* [What the exercise asks]
Word for word, restate the entries that follow.

* [Exercise inputs]
-- ==== Sys2Proof/Tests/Slice0.lean ====
section
/-! SUPPORT. Tests by the worked cases and tables of the spec, and for each statement with hypotheses a
concrete state that meets them. -/

namespace Sys2Proof.Tests

open Sys2Proof.Machine Sys2Proof.Safety

/-! ## Helpers -/

/-- The state after a command. -/
def after (c : Instr) (s : State) : State :=
  match exec c s with
  | .next t => t
  | _ => s

/-- The result code of the reply image, and its body. -/
def resultOf (s : State) : Byte := s.link.image.getD 4 0
def bodyOf (s : State) : List Byte := (s.link.image.drop 5).take (s.link.image.length - 7)

/-- The sheet of the worked cases of 1.3, 4.3, 6.7 and 7.4. -/
def sheet7 : Sheet :=
  { params := { lSub := 9216128, tF := 51200, tE := 76800, throwF := 30000, throwE := 31000,
                usesF := true, usesE := true, ref := .foil },
    windows :=
      [some ⟨.l1, 2000, 3000, 1, true⟩, some ⟨.l1, 5200, 800, 1, true⟩,
       some ⟨.l1, 20000, 6000, 2, true⟩, some ⟨.l0, 1500, 4000, 5, true⟩,
       some ⟨.l0, 5500, 500, 5, false⟩] ++ List.replicate 43 none,
    gen := 7,
    spans := ⟨[⟨1500, 5500⟩], [⟨2000, 5000⟩, ⟨5200, 6000⟩, ⟨20000, 26000⟩], [], []⟩ }

/-- A lane in DWELL on its drive, with its run list. -/
def laneReady (runs : List Span) : LaneCtl :=
  { resetLane with state := .dwell, runList := runs, foil := 1000000 }

/-- A label that has met no station. -/
def label (serial : BitVec 16) (r : Pos) : LabelRecord := newRecord serial .marked r (some 118)

/-- The station on the run: the sheet above active, the web forward, both impressions on, the tracker
locked, lanes 0 and 1 on drives 0 and 1. -/
def running : State :=
  { State.reset with
    web := { resetWeb with w := 100000, v := 605, stopped := false, speed := 37 },
    inputs := { pmark := false, fmark := false, cnf := ⟨true, true⟩, edge := ⟨false, false⟩ },
    phase := ⟨{ resetPhase with phi := 8000000 }, { resetPhase with phi := 8000000 }⟩,
    tracker := { resetTracker with state := .locked, eSub := 33792000 },
    track := { resetTrack with records := [label 10 99000], nextSerial := 11 },
    loop := ⟨{ resetLoop with mode := .auto }, { resetLoop with mode := .auto }⟩,
    seq := ⟨⟨.on, true, none, none, .none⟩, ⟨.on, true, none, none, .none⟩⟩,
    sheets := { resetSheets with
      staged := { params := sheet7.params, windows := sheet7.windows },
      active := some sheet7, lastGen := 7 },
    lane := ⟨laneReady [⟨1500, 5600⟩], laneReady [⟨2000, 6100⟩, ⟨20000, 26100⟩], resetLane, resetLane⟩,
    drives := ⟨⟨true, 0⟩, ⟨true, 0⟩, ⟨false, 0⟩, ⟨false, 0⟩⟩,
    items := { resetItems with
      geo := { dF := 14000, dFS := 20000, dE := 31000, dR := 40000, markerWidth := 500 },
      lane := ⟨{ resetItems.lane.l0 with drive := some .d0 },
               { resetItems.lane.l1 with drive := some .d1 }, resetItems.lane.l2,
               resetItems.lane.l3⟩ },
    configDefault := false }

/-- The same with the link replaced. -/
def withLink (x : Link) : State := { running with link := x }

/-! ## Well-formedness, the word decoder, the queue -/

/-- 9.2: a body of 251 bytes does not fit a frame. -/
theorem test_wellFormed_long_body :
    (Instr.frameReceived 5 1 (List.replicate 251 0) 0).wellFormed = false := by decide +kernel
/-- R179: the row CONFIG WRITE is for numbers that no other row writes; 1 is the encoder direction. -/
theorem test_wellFormed_known_item : (Instr.configWrite 1 0).wellFormed = false := by decide
/-- R180: a curve has eight anchors. -/
theorem test_wellFormed_seven_anchors :
    (Instr.curveWrite 0 (List.replicate 7 0)).wellFormed = false := by decide
/-- R100: one to eight entries. -/
theorem test_wellFormed_no_entry : (Instr.windowWrite 0 []).wellFormed = false := by decide
theorem test_wellFormed_nine_entries :
    (Instr.windowWrite 0 (List.replicate 9 ⟨0, 0, 1, 0, 0⟩)).wellFormed = false := by decide
theorem test_wellFormed_nudge : (Instr.nudge 0 10).wellFormed = true := by decide
/-- No row of the table gives bits. -/
theorem test_no_word : decodeTableWord 16 0 = none := by decide

/-! ## Chapters 1 to 3: the worked cases -/

/-- 1.3, "one revolution with trims", the second forward count. -/
theorem test_forward_crossing :
    let s := { running with phase := running.phase.set .f { resetPhase with
      phi := 9216000, hold := 9000256, armed := false } }
    let p := ((after (.encoderTransition false true) s).phase.get .f)
    (p.phi, p.hold, p.armed) = (128, 0, true) := by decide
/-- R1: with A low the rise of B is a forward count; the levels swap under INVERTED. -/
theorem test_reverse_count : (after (.encoderTransition true false) running).web.w = 99999 := by decide
/-- 1.3, the first of the 12 RETARD pulses. -/
theorem test_retard_pulse :
    let s := { running with
      phase := running.phase.set .f { resetPhase with phi := 128, hold := 0 },
      loop := running.loop.set .f { resetLoop with p := -12, n := 0, a := -12 },
      emit := running.emit.set .f { resetEmitter with state := .space, tdir := .retard } }
    let t := after (.spaceEnd .f) s
    ((t.phase.get .f).phi, (t.loop.get .f).p, (t.loop.get .f).n) = (9216000, -11, -1) := by decide
/-- 1.2, gates 1 and 2 of "four speed gates". -/
theorem test_gate_605 :
    let t := after .speedGateEnd { running with web := { running.web with tally := 605 } }
    (t.web.v, t.web.stopped, t.web.speed, t.web.tally) = (605, false, 37, 0) := by decide
theorem test_gate_1100 :
    (after .speedGateEnd { running with web := { running.web with tally := 1100 } }).web.speed = 63 := by
  decide
/-- 1.4, the late and the early arrival. -/
theorem test_late_index :
    let s := { running with phase := running.phase.set .f { resetPhase with phi := 10368, hold := 10240 } }
    let p := (after (.indexArrival .f) s).phase.get .f
    (p.phi, p.hold, p.lastDev) = (0, 10240, 10368) := by decide
theorem test_early_index :
    let s := { running with phase := running.phase.set .f { resetPhase with
      phi := 9214208, hold := 9224448 } }
    let t := after (.indexArrival .f) s
    ((t.phase.get .f).hold, (t.phase.get .f).lastDev, t.faults.flags) = (0, -1920, 0) := by decide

* [Answer to this problem]
-- ==== Sys2Proof/Tests/Slice0.lean ====
section
/-! SUPPORT. Tests by the worked cases and tables of the spec, and for each statement with hypotheses a
concrete state that meets them. -/

namespace Sys2Proof.Tests

open Sys2Proof.Machine Sys2Proof.Safety

/-! ## Helpers -/

/-- The state after a command. -/
def after (c : Instr) (s : State) : State :=
  match exec c s with
  | .next t => t
  | _ => s

/-- The result code of the reply image, and its body. -/
def resultOf (s : State) : Byte := s.link.image.getD 4 0
def bodyOf (s : State) : List Byte := (s.link.image.drop 5).take (s.link.image.length - 7)

/-- The sheet of the worked cases of 1.3, 4.3, 6.7 and 7.4. -/
def sheet7 : Sheet :=
  { params := { lSub := 9216128, tF := 51200, tE := 76800, throwF := 30000, throwE := 31000,
                usesF := true, usesE := true, ref := .foil },
    windows :=
      [some ⟨.l1, 2000, 3000, 1, true⟩, some ⟨.l1, 5200, 800, 1, true⟩,
       some ⟨.l1, 20000, 6000, 2, true⟩, some ⟨.l0, 1500, 4000, 5, true⟩,
       some ⟨.l0, 5500, 500, 5, false⟩] ++ List.replicate 43 none,
    gen := 7,
    spans := ⟨[⟨1500, 5500⟩], [⟨2000, 5000⟩, ⟨5200, 6000⟩, ⟨20000, 26000⟩], [], []⟩ }

/-- A lane in DWELL on its drive, with its run list. -/
def laneReady (runs : List Span) : LaneCtl :=
  { resetLane with state := .dwell, runList := runs, foil := 1000000 }

/-- A label that has met no station. -/
def label (serial : BitVec 16) (r : Pos) : LabelRecord := newRecord serial .marked r (some 118)

/-- The station on the run: the sheet above active, the web forward, both impressions on, the tracker
locked, lanes 0 and 1 on drives 0 and 1. -/
def running : State :=
  { State.reset with
    web := { resetWeb with w := 100000, v := 605, stopped := false, speed := 37 },
    inputs := { pmark := false, fmark := false, cnf := ⟨true, true⟩, edge := ⟨false, false⟩ },
    phase := ⟨{ resetPhase with phi := 8000000 }, { resetPhase with phi := 8000000 }⟩,
    tracker := { resetTracker with state := .locked, eSub := 33792000 },
    track := { resetTrack with records := [label 10 99000], nextSerial := 11 },
    loop := ⟨{ resetLoop with mode := .auto }, { resetLoop with mode := .auto }⟩,
    seq := ⟨⟨.on, true, none, none, .none⟩, ⟨.on, true, none, none, .none⟩⟩,
    sheets := { resetSheets with
      staged := { params := sheet7.params, windows := sheet7.windows },
      active := some sheet7, lastGen := 7 },
    lane := ⟨laneReady [⟨1500, 5600⟩], laneReady [⟨2000, 6100⟩, ⟨20000, 26100⟩], resetLane, resetLane⟩,
    drives := ⟨⟨true, 0⟩, ⟨true, 0⟩, ⟨false, 0⟩, ⟨false, 0⟩⟩,
    items := { resetItems with
      geo := { dF := 14000, dFS := 20000, dE := 31000, dR := 40000, markerWidth := 500 },
      lane := ⟨{ resetItems.lane.l0 with drive := some .d0 },
               { resetItems.lane.l1 with drive := some .d1 }, resetItems.lane.l2,
               resetItems.lane.l3⟩ },
    configDefault := false }

/-- The same with the link replaced. -/
def withLink (x : Link) : State := { running with link := x }

/-! ## Well-formedness, the word decoder, the queue -/

/-- 9.2: a body of 251 bytes does not fit a frame. -/
theorem test_wellFormed_long_body :
    (Instr.frameReceived 5 1 (List.replicate 251 0) 0).wellFormed = false := by decide +kernel
/-- R179: the row CONFIG WRITE is for numbers that no other row writes; 1 is the encoder direction. -/
theorem test_wellFormed_known_item : (Instr.configWrite 1 0).wellFormed = false := by decide
/-- R180: a curve has eight anchors. -/
theorem test_wellFormed_seven_anchors :
    (Instr.curveWrite 0 (List.replicate 7 0)).wellFormed = false := by decide
/-- R100: one to eight entries. -/
theorem test_wellFormed_no_entry : (Instr.windowWrite 0 []).wellFormed = false := by decide
theorem test_wellFormed_nine_entries :
    (Instr.windowWrite 0 (List.replicate 9 ⟨0, 0, 1, 0, 0⟩)).wellFormed = false := by decide
theorem test_wellFormed_nudge : (Instr.nudge 0 10).wellFormed = true := by decide
/-- No row of the table gives bits. -/
theorem test_no_word : decodeTableWord 16 0 = none := by decide

/-! ## Chapters 1 to 3: the worked cases -/

/-- 1.3, "one revolution with trims", the second forward count. -/
theorem test_forward_crossing :
    let s := { running with phase := running.phase.set .f { resetPhase with
      phi := 9216000, hold := 9000256, armed := false } }
    let p := ((after (.encoderTransition false true) s).phase.get .f)
    (p.phi, p.hold, p.armed) = (128, 0, true) := by decide
/-- R1: with A low the rise of B is a forward count; the levels swap under INVERTED. -/
theorem test_reverse_count : (after (.encoderTransition true false) running).web.w = 99999 := by decide
/-- 1.3, the first of the 12 RETARD pulses. -/
theorem test_retard_pulse :
    let s := { running with
      phase := running.phase.set .f { resetPhase with phi := 128, hold := 0 },
      loop := running.loop.set .f { resetLoop with p := -12, n := 0, a := -12 },
      emit := running.emit.set .f { resetEmitter with state := .space, tdir := .retard } }
    let t := after (.spaceEnd .f) s
    ((t.phase.get .f).phi, (t.loop.get .f).p, (t.loop.get .f).n) = (9216000, -11, -1) := by decide
/-- 1.2, gates 1 and 2 of "four speed gates". -/
theorem test_gate_605 :
    let t := after .speedGateEnd { running with web := { running.web with tally := 605 } }
    (t.web.v, t.web.stopped, t.web.speed, t.web.tally) = (605, false, 37, 0) := by decide
theorem test_gate_1100 :
    (after .speedGateEnd { running with web := { running.web with tally := 1100 } }).web.speed = 63 := by
  decide
/-- 1.4, the late and the early arrival. -/
theorem test_late_index :
    let s := { running with phase := running.phase.set .f { resetPhase with phi := 10368, hold := 10240 } }
    let p := (after (.indexArrival .f) s).phase.get .f
    (p.phi, p.hold, p.lastDev) = (0, 10240, 10368) := by decide
theorem test_early_index :
    let s := { running with phase := running.phase.set .f { resetPhase with
      phi := 9214208, hold := 9224448 } }
    let t := after (.indexArrival .f) s
    ((t.phase.get .f).hold, (t.phase.get .f).lastDev, t.faults.flags) = (0, -1920, 0) := by decide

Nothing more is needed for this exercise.